PHYLLIS J. HAMILTON, District Judge.

Plaintiffs motion to strike the twenty-first affirmative defense came on for hearing on July 20, 2011 before this court. The parties appeared through their respective counsel. Having read all the papers submitted and carefully considered the relevant legal authority and argument of counsel, the court hereby DENIES plaintiffs motion to strike for the reasons set forth below.

BACKGROUND

This matter is related to the DRAM MDL antitrust litigation (M 02-1486 PJH). Plaintiff Oracle America, Inc. brings this action against defendants Micron Technology, Inc. and Micron Semiconductor Products, Inc. (collectively, “Micron”) to recover damages stemming from the conspiracy to fix prices in the DRAM market that began in 2002, and which led to a criminal investigation by the Department of Justice. On October 25, 2002, Micron admitted its involvement in a price-fixing conspiracy in the DRAM industry and entered into a corporate leniency agreement with DOJ. See doc. no. 54, Ex. 1 (Micron Amnesty Agreement). Micron provided information about the conspiracy in exchange for the DOJ’s agreement “not to bring any criminal prosecution against Micron for any act or offense it may have committed prior to the date of [Micron’s amnesty agreement with DOJ] in connection with the anticompetitive conduct being reported.” Id. at 2. In March 2008, the Antitrust Division notified counsel for Micron that it had concluded its investigation, making its amnesty agreement “final.” Doc. no. 60 ¶ 5.

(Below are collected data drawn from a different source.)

-- ==== Sys2Proof/Proofs/Invariant.lean ====
section
/-! SUPPORT. The registers each token operation leaves alone, the invariants of R35 as they read in RUN, why the encoder's
buffer stays canonical (R120), and the statements that every step keeps the invariants. -/

namespace Sys2Proof.Codec

open Sys2Proof.Machine

/-! ### A canonical buffer to which the encoder may still append (R120) -/

/-- `o` is canonical, and a marker of any length may follow. -/
def OpenCanonical (o : Bytes) : Prop := canonical o = true ∧ canonical (o ++ markerBytes 0x01#8) = true

theorem openCanonical_nil : OpenCanonical [] := by unfold OpenCanonical; decide

/-- Well-formed symbols, themselves such that a marker may follow, keep the buffer open. -/
theorem OpenCanonical.append {o : Bytes} (h : OpenCanonical o) {m : List Sym} (hw : m.all Sym.wellFormed = true)
    (hf : fullBeforeRun (m ++ [.run 0x01#8]) = true) : OpenCanonical (o ++ symbols m) := by
  obtain ⟨hc, hopen⟩ := h
  have hm : fullBeforeRun m = true := by simpa using fullBeforeRun_append hf (m := []) rfl
  have hw' : (m ++ [Sym.run 0x01#8]).all Sym.wellFormed = true := by rw [List.all_append, hw]; rfl
  refine ⟨canonical_append hopen hc hw hm, ?_⟩
  have hlonger := canonical_append hopen hc hw' hf
  simpa [Sym.bytes] using hlonger

/-- E.ZERO appends a full marker. -/
theorem OpenCanonical.append_maxRun {o : Bytes} (h : OpenCanonical o) : OpenCanonical (o ++ markerBytes maxRun) :=
  h.append (m := [.run maxRun]) rfl rfl

/-- E.NZ appends the pending run and the byte. -/
theorem OpenCanonical.flush_append_lit {o : Bytes} (h : OpenCanonical o) (r : Byte) {b : Byte} (hb : b ≠ 0x00#8) :
    OpenCanonical (flush r o ++ [b]) := by
  have hbytes : flush r o ++ [b] = o ++ symbols (flushSyms r ++ [.lit b]) := by simp [flush_eq, Sym.bytes]
  rw [hbytes]
  refine h.append ?_ ?_
  · rw [List.all_append, flushSyms_wellFormed]
    simpa [Sym.wellFormed] using hb
  · rw [List.append_assoc, List.singleton_append, flushSyms_lit_full]
    rfl

/-- E.END appends the pending run. -/
theorem OpenCanonical.canonical_flush {o : Bytes} (h : OpenCanonical o) (r : Byte) : canonical (flush r o) = true := by
  obtain ⟨hc, hopen⟩ := h
  rw [flush_eq]
  exact canonical_append hopen hc (flushSyms_wellFormed r) (flushSyms_full r)

/-- Settles O43: what `encode` writes are well-formed symbols with every marker before a marker full (`canonical_encode`). -/
theorem encodeIsAlwaysCanonical : Obligations.EncodeIsAlwaysCanonical := fun b =>
  have hc := canonical_encode b
  ⟨hc, wellFormed_of_canonical hc, accepted_of_wellFormed (wellFormed_of_canonical hc)⟩

end Sys2Proof.Codec

namespace Sys2Proof.Machine

/-! ### The consumed input and the drain after each token operation -/

@[simp] theorem Encoder.nonZero_inp (b : Byte) (e : Encoder) : (e.nonZero b).inp = e.inp ++ [b] := by
  simp [Encoder.nonZero]
@[simp] theorem Encoder.nonZero_rd (b : Byte) (e : Encoder) : (e.nonZero b).rd = e.rd := by simp [Encoder.nonZero]
@[simp] theorem Encoder.nonZero_rdEnd (b : Byte) (e : Encoder) : (e.nonZero b).rdEnd = e.rdEnd := by
  simp [Encoder.nonZero]

@[simp] theorem Encoder.endInput_inp (e : Encoder) : e.endInput.inp = e.inp := by simp [Encoder.endInput]
@[simp] theorem Encoder.endInput_rd (e : Encoder) : e.endInput.rd = 0 := rfl
@[simp] theorem Encoder.endInput_rdEnd (e : Encoder) : e.endInput.rdEnd = false := rfl

@[simp] theorem Decoder.literal_inp (b : Byte) (d : Decoder) : (d.literal b).inp = d.inp ++ [b] := rfl
@[simp] theorem Decoder.literal_rd (b : Byte) (d : Decoder) : (d.literal b).rd = d.rd := rfl
@[simp] theorem Decoder.literal_rdEnd (b : Byte) (d : Decoder) : (d.literal b).rdEnd = d.rdEnd := rfl

@[simp] theorem Decoder.mark_inp (d : Decoder) : d.mark.inp = d.inp ++ [0x00#8] := rfl
@[simp] theorem Decoder.mark_rd (d : Decoder) : d.mark.rd = d.rd := rfl
@[simp] theorem Decoder.mark_rdEnd (d : Decoder) : d.mark.rdEnd = d.rdEnd := rfl

@[simp] theorem Decoder.length_inp (l : Byte) (d : Decoder) : (d.length l).inp = d.inp ++ [l] := rfl
@[simp] theorem Decoder.length_rd (l : Byte) (d : Decoder) : (d.length l).rd = d.rd := rfl
@[simp] theorem Decoder.length_rdEnd (l : Byte) (d : Decoder) : (d.length l).rdEnd = d.rdEnd := rfl

@[simp] theorem Decoder.endOk_inp (d : Decoder) : d.endOk.inp = d.inp := rfl
@[simp] theorem Decoder.endOk_rd (d : Decoder) : d.endOk.rd = 0 := rfl
@[simp] theorem Decoder.endOk_rdEnd (d : Decoder) : d.endOk.rdEnd = false := rfl

/-! ### The encoder's invariant (R35) -/

theorem Encoder.reset_inv : Encoder.reset.Inv := by decide

/-- In RUN the invariant is about the cursor, the buffer and the resting drain. -/
theorem Encoder.inv_run_iff {e : Encoder} (hr : e.phase = .run) :
    e.Inv ↔ e.pos = e.inp.length ∧ Codec.OpenCanonical e.out ∧ e.rd = 0 ∧ e.rdEnd = false := by
  simp only [Encoder.Inv, Codec.OpenCanonical, hr]
  constructor
  · rintro ⟨-, -, -, hpos, hc, hopen, -, hdrain, -⟩
    exact ⟨hpos, ⟨hc, hopen trivial⟩, hdrain nofun⟩
  · rintro ⟨hpos, ⟨hc, hopen⟩, hrd, hend⟩
    exact ⟨nofun, nofun, nofun, hpos, hc, fun _ => hopen, by omega, fun _ => ⟨hrd, hend⟩, by simp [hend]⟩

theorem Encoder.started_inv : Encoder.started.Inv :=
  (Encoder.inv_run_iff Encoder.started_phase).2 ⟨rfl, Codec.openCanonical_nil, rfl, rfl⟩

theorem Encoder.zero_inv {e : Encoder} (hr : e.phase = .run) (h : e.Inv) : e.zero.Inv := by
  obtain ⟨hpos, hout, hrd, hend⟩ := (Encoder.inv_run_iff hr).1 h
  refine (Encoder.inv_run_iff (e.zero_phase.trans hr)).2 ⟨by simp [hpos], ?_, by simpa using hrd, by simpa using hend⟩
  rw [Encoder.zero_out]
  split
  · exact hout.append_maxRun
  · exact hout

theorem Encoder.nonZero_inv {e : Encoder} {b : Byte} (hb : b ≠ 0x00#8) (hr : e.phase = .run) (h : e.Inv) :
    (e.nonZero b).Inv := by
  obtain ⟨hpos, hout, hrd, hend⟩ := (Encoder.inv_run_iff hr).1 h
  refine (Encoder.inv_run_iff ((e.nonZero_phase b).trans hr)).2
    ⟨by simp [hpos], ?_, by simpa using hrd, by simpa using hend⟩
  rw [Encoder.nonZero_out]
  exact hout.flush_append_lit e.runLen hb

theorem Encoder.endInput_inv {e : Encoder} (hr : e.phase = .run) (h : e.Inv) : e.endInput.Inv := by
  obtain ⟨hpos, hout, -, -⟩ := (Encoder.inv_run_iff hr).1 h
  have hc : Codec.canonical e.endInput.out = true := by rw [Encoder.endInput_out]; exact hout.canonical_flush _
  exact ⟨fun _ => rfl, nofun, nofun, by simpa using hpos, hc, nofun, by simp, by simp, by simp⟩

theorem Encoder.inv_drain {e : Encoder} (w : Wires) (h : e.Inv) : (e.drain w).Inv := by
  obtain ⟨hlen, hidle, hfail, hpos, hc, hopen, hdrain⟩ := h
  have hdrain' := Encoder.drain_inv (w := w) hdrain
  simp only [Encoder.Inv, Encoder.drain_phase, Encoder.drain_runLen, Encoder.drain_pos, Encoder.drain_out,
    Encoder.drain_inp] at hdrain' ⊢
  exact ⟨hlen, hidle, hfail, hpos, hc, hopen, hdrain'⟩

/-- Every operation of an encoder keeps its invariant. -/
theorem encLocal_inv {p : Params} {i : Instr} {k : Nat} {e e' : Encoder} (hu : i.unit = .enc k)
    (h : encLocal p i e = .ok e') (hinv : e.Inv) : e'.Inv := by
  rcases encLocal_cases hu h with ⟨rfl, -⟩ | ⟨-, -, rfl⟩ | ⟨-, rfl⟩ | ⟨hr, -, ⟨-, rfl⟩ | ⟨b, hb, -, rfl⟩ | ⟨-, rfl⟩⟩
  · exact hinv
  · exact Encoder.started_inv
  · exact Encoder.reset_inv
  · exact Encoder.zero_inv hr hinv
  · exact Encoder.nonZero_inv hb hr hinv
  · exact Encoder.endInput_inv hr hinv

/-- No operation of an encoder exceeds a capacity (R58). -/
theorem encLocal_within {p : Params} {i : Instr} {k : Nat} {e e' : Encoder} (hu : i.unit = .enc k)
    (h : encLocal p i e = .ok e') (hx : Params.excess p e.pos e.out.length = none) :
    Params.excess p e'.pos e'.out.length = none := by
  rcases encLocal_cases hu h with ⟨rfl, -⟩ | ⟨-, -, rfl⟩ | ⟨-, rfl⟩ | ⟨-, hx', -⟩
  · exact hx
  · exact excess_zero p
  · exact excess_zero p
  · exact hx'

/-! ### The decoder's invariant (R35) -/

theorem Decoder.reset_inv : Decoder.reset.Inv := by decide

/-- In RUN the invariant is about the error code, the cursor and the resting drain. -/
theorem Decoder.inv_run_iff {d : Decoder} (hr : d.phase = .run) :
    d.Inv ↔ d.err = .noError ∧ d.pos = d.inp.length ∧ d.rd = 0 ∧ d.rdEnd = false := by
  simp only [Decoder.Inv, hr]
  constructor
  · rintro ⟨-, -, hfail, -, herr, hpos, -, hdrain, -⟩
    exact ⟨herr.resolve_right fun h => Phase.noConfusion (hfail.2 h), hpos, hdrain nofun⟩
  · rintro ⟨herr, hpos, hrd, hend⟩
    exact ⟨nofun, nofun, by simp [herr], nofun, .inl herr, hpos, by omega, fun _ => ⟨hrd, hend⟩, by simp [hend]⟩

theorem Decoder.started_inv : Decoder.started.Inv := (Decoder.inv_run_iff Decoder.started_phase).2 ⟨rfl, rfl, rfl, rfl⟩

theorem Decoder.literal_inv {d : Decoder} (b : Byte) (hr : d.phase = .run) (h : d.Inv) : (d.literal b).Inv := by
  obtain ⟨herr, hpos, hdrain⟩ := (Decoder.inv_run_iff hr).1 h
  exact (Decoder.inv_run_iff (d := d.literal b) hr).2 ⟨herr, by simp [hpos], hdrain⟩

theorem Decoder.mark_inv {d : Decoder} (hr : d.phase = .run) (h : d.Inv) : d.mark.Inv := by
  obtain ⟨herr, hpos, hdrain⟩ := (Decoder.inv_run_iff hr).1 h
  exact (Decoder.inv_run_iff (d := d.mark) hr).2 ⟨herr, by simp [hpos], hdrain⟩

theorem Decoder.length_inv {d : Decoder} (l : Byte) (hr : d.phase = .run) (h : d.Inv) : (d.length l).Inv := by
  obtain ⟨herr, hpos, hdrain⟩ := (Decoder.inv_run_iff hr).1 h
  exact (Decoder.inv_run_iff (d := d.length l) hr).2 ⟨herr, by simp [hpos], hdrain⟩

theorem Decoder.endOk_inv {d : Decoder} (hp : d.pend = false) (hr : d.phase = .run) (h : d.Inv) : d.endOk.Inv := by
  obtain ⟨-, hpos, -⟩ := (Decoder.inv_run_iff hr).1 h
  exact ⟨fun _ => hp, nofun, by simp, nofun, .inl rfl, hpos, by simp, by simp, by simp⟩

theorem Decoder.raiseTruncatedMarker_inv {d : Decoder} (hr : d.phase = .run) (h : d.Inv) :
    d.raiseTruncatedMarker.Inv := by
  obtain ⟨-, hpos, -⟩ := (Decoder.inv_run_iff hr).1 h
  exact ⟨fun _ => rfl, nofun, by simp, fun _ => rfl, .inr rfl, hpos, by simp, by simp, by simp⟩

theorem Decoder.inv_drain {d : Decoder} (w : Wires) (h : d.Inv) : (d.drain w).Inv := by
  obtain ⟨hpend, hidle, hfail, hout, herr, hpos, hdrain⟩ := h
  have hdrain' := Decoder.drain_inv (w := w) hdrain
  simp only [Decoder.Inv, Decoder.drain_phase, Decoder.drain_pend, Decoder.drain_pos, Decoder.drain_out,
    Decoder.drain_err, Decoder.drain_inp] at hdrain' ⊢
  exact ⟨hpend, hidle, hfail, hout, herr, hpos, hdrain'⟩

/-- Every operation of a decoder keeps its invariant. -/
theorem decLocal_inv {p : Params} {i : Instr} {k : Nat} {d d' : Decoder} (hu : i.unit = .dec k)
    (h : decLocal p i d = .ok d') (hinv : d.Inv) : d'.Inv := by
  rcases decLocal_cases hu h with
    ⟨rfl, -⟩ | ⟨-, -, rfl⟩ | ⟨-, rfl⟩ | ⟨hr, -, ⟨b, -, -, -, rfl⟩ | ⟨-, -, rfl⟩ | ⟨l, -, -, rfl⟩ | ⟨-, hp, rfl⟩ |
      ⟨-, -, rfl⟩ | ⟨l, -, -, rfl⟩ | ⟨-, -, rfl⟩⟩
  · exact hinv
  · exact Decoder.started_inv
  · exact Decoder.reset_inv
  · exact Decoder.literal_inv b hr hinv
  · exact Decoder.mark_inv hr hinv
  · exact Decoder.length_inv l hr hinv
  · exact Decoder.endOk_inv hp hr hinv
  · exact Decoder.raiseTruncatedMarker_inv hr hinv
  · exact Decoder.length_inv l hr (Decoder.mark_inv hr hinv)
  · exact Decoder.raiseTruncatedMarker_inv hr (Decoder.mark_inv hr hinv)

/-- No operation of a decoder exceeds a capacity (R58). -/
theorem decLocal_within {p : Params} {i : Instr} {k : Nat} {d d' : Decoder} (hu : i.unit = .dec k)
    (h : decLocal p i d = .ok d') (hx : Params.excess p d.pos d.out.length = none) :
    Params.excess p d'.pos d'.out.length = none := by
  rcases decLocal_cases hu h with ⟨rfl, -⟩ | ⟨-, -, rfl⟩ | ⟨-, rfl⟩ | ⟨-, hx', -⟩
  · exact hx
  · exact excess_zero p
  · exact excess_zero p
  · exact hx'

/-! ### The statements -/

/-- Settles O32: the units after reset meet their invariants, and nothing is consumed or written yet. -/
theorem invariantHoldsAtReset : Obligations.InvariantHoldsAtReset := by
  intro p
  refine ⟨by simp [State.resetWith], by simp [State.resetWith], by simp [State.resetWith], by simp [State.resetWith],
    fun e he => ?_, fun d hd => ?_⟩
  · obtain rfl := State.eq_reset_of_mem_encs he
    exact ⟨Encoder.reset_inv, excess_zero p⟩
  · obtain rfl := State.eq_reset_of_mem_decs hd
    exact ⟨Decoder.reset_inv, excess_zero p⟩

/-- Settles O33: the drain and every operation keep the invariant of their unit and its capacities, and no step changes the
number of units. -/
theorem stepKeepsTheInvariant : Obligations.StepKeepsTheInvariant := by
  rintro s t ⟨hne, hnd, hwe, hwd, hencs, hdecs⟩ h
  obtain ⟨hcfg, he, hd, hewait, hdwait⟩ := step_shape h
  obtain ⟨hencs', hdecs'⟩ := step_lift h hencs hdecs
    (fun e w ⟨hi, hx⟩ => ⟨Encoder.inv_drain w hi, by simpa using hx⟩)
    (fun i k e e' hu hl ⟨hi, hx⟩ => ⟨encLocal_inv hu hl hi, encLocal_within hu hl hx⟩)
    (fun d w ⟨hi, hx⟩ => ⟨Decoder.inv_drain w hi, by simpa using hx⟩)
    (fun i k d d' hu hl ⟨hi, hx⟩ => ⟨decLocal_inv hu hl hi, decLocal_within hu hl hx⟩)
  rw [State.Inv, hcfg, he, hd, hewait, hdwait]
  exact ⟨hne, hnd, hwe, hwd, hencs', hdecs'⟩

end Sys2Proof.Machine
end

In 2002, customers who had purchased DRAM chips from members of the alleged conspiracy brought direct and indirect purchaser class-action lawsuits against Micron and other DRAM manufacturers alleging violations of the Sherman Act and state antitrust laws. Many state attorneys general also sued. In 2006 and 2007, Sun Microsystems (“Sun”) (which Oracle acquired in January 2010) and other plaintiffs opted out of the DRAM class action and filed individual lawsuits against members of the alleged conspiracy.

Micron represents that Sun did not initially name Micron as a defendant in its suit, but instead entered into a tolling agreement. Doc. no. 59 at 8. In the prior antitrust litigation brought against other DRAM suppliers, Sun sought Micron’s cooperation. Counsel for Sun sent Micron a letter, making a “Demand for Cooperation.” See doc. no. 60-3, Ex. C. In that letter, dated September 12, 2006, counsel for Sun made the following representations to counsel for Micron:

We understand that Micron has sought corporate amnesty under the Department of Justice Antitrust Division Corporate Leniency Program. We further understand that Micron has entered into a conditional leniency agreement and is seeking to take advantage of reduced penalties that may be available under § 212 of the Antitrust Criminal Penalty Enhancement and Reform Act of 2004 (the “Act”). As you know, in conjunction with Micron’s leniency agreement, to receive the benefits of the Act Micron is required to cooperate fully with Sun and Unisys in a variety of ways, including providing a full account to our clients of all facts known that are potentially relevant to the civil action; furnishing all documents or other items potentially relevant to the civil action that are in its possession, custody, or control; and making individuals such as officers, directors and employees available for interviews, depositions, and tes *1131 timonies in connection with the civil action. See Act at § 213(b)(1), (2) and (3).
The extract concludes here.